/-- 60_exceptions.md R345, 44_load_store.md R226: with the interrupt line high in user mode, a word
that the lock region takes in runs, and before a word that breaks the shape the interrupt is taken.
After LOCK;M, an A that an M follows, in the next word or as the second half of a compact word, is
taken in; one that no M follows is or is not, which the model leaves open. The shapes are the spec's own choice (D31), the reading of a broken one the model's (log
13). -/
def Obligations.InterruptsWaitForLockRegion : Prop :=
  ∀ (s : State) (i : Instr), s.input.reset = false → s.halted = false → s.cc.gie = true →
    s.cc.sleep = false → s.cc.step = false → s.input.irq = true →
    s.busError .fetch s.pc = false → s.holdsNext i →
    (s.lock ≠ .off → beginsWithMemory s.cfg i = true →
      step s = exec i (s.tick.beginWord i)) ∧
    (∀ j, s.lock = .afterM → s.isLockAlu i = true → s.busError .fetch (s.pc + 1#32) = false →
      s.holdsAt (s.pc + 1#32) j → beginsWithMemory s.cfg j = true →
      step s = exec i (s.tick.beginWord i)) ∧
    (s.lock = .armed ∨ s.lock = .afterMA → beginsWithMemory s.cfg i = false →
      ∃ t, step s = .next t ∧ s.tick.enteredSupervisor t s.cc (fun pc => pc = s.usr.pc)) ∧
    (∀ h1 v h2, i = .vliw h1 v h2 → s.lock = .afterM → s.beginsWithLockAlu i = true →
      h2.op = 0x12#5 ∨ h2.op = 0x13#5 → step s = exec i (s.tick.beginWord i)) ∧
    (s.lock = .afterM → beginsWithMemory s.cfg i = false → s.beginsWithLockAlu i = false →
      ∃ t, step s = .next t ∧ s.tick.enteredSupervisor t s.cc (fun pc => pc = s.usr.pc)) ∧
    (s.lock = .afterM → s.beginsWithLockAlu i = true →
      (∃ t, step s = .next t ∧ s.tick.enteredSupervisor t s.cc (fun pc => pc = s.usr.pc)) ∨
        ∃ m, step s = exec i ((s.tick.drawIf m).beginWord i))

/-! ### NOOP, BREAK, illegal opcodes -/

/-- 45_special_fp.md R241: NOOP changes nothing but the PC. -/
def Obligations.NoopOnlyAdvancesPc : Prop :=
  ∀ (cnd : Cond) (x : BitVec 19) (s : State),
    ∃ t, exec (.noop cnd x) s = .next t ∧ s.jumpedTo t (s.pc + 1#32)

/-- 45_special_fp.md R243: BREAK whose condition holds traps with UBREAK set, or halts; the PC stays
at the BREAK. The PC and the supervisor case are the spec's own choices (D23, D24, log 27); that a
halt leaves the lock as it stands is the model's (log 31). -/
def Obligations.BreakTrapsOrHalts : Prop :=
  ∀ (cnd : Cond) (x : BitVec 19) (s : State), s.condHolds cnd = true →
    ∃ t, exec (.brk cnd x) s = .next t ∧
      (s.cc.gie = true → s.cc.breakEn = false →
        s.enteredSupervisor t { s.cc with uBreak := true } (fun pc => pc = s.pc)) ∧
      (s.cc.gie = true → s.cc.breakEn = true → s.haltedInPlace t s.cc s.lock) ∧
      (s.cc.gie = false → s.haltedInPlace t s.cc s.lock)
★ ★ ★ ★ ★ ★ ★
Only the lines above that include the word "enteredSupervisor" belong in the answer; copy each one.

## OUTPUT OF THE EXERCISE
      ∃ t, step s = .next t ∧ s.tick.enteredSupervisor t s.cc (fun pc => pc = s.usr.pc)) ∧
      ∃ t, step s = .next t ∧ s.tick.enteredSupervisor t s.cc (fun pc => pc = s.usr.pc)) ∧
      (∃ t, step s = .next t ∧ s.tick.enteredSupervisor t s.cc (fun pc => pc = s.usr.pc)) ∨
        s.enteredSupervisor t { s.cc with uBreak := true } (fun pc => pc = s.pc)) ∧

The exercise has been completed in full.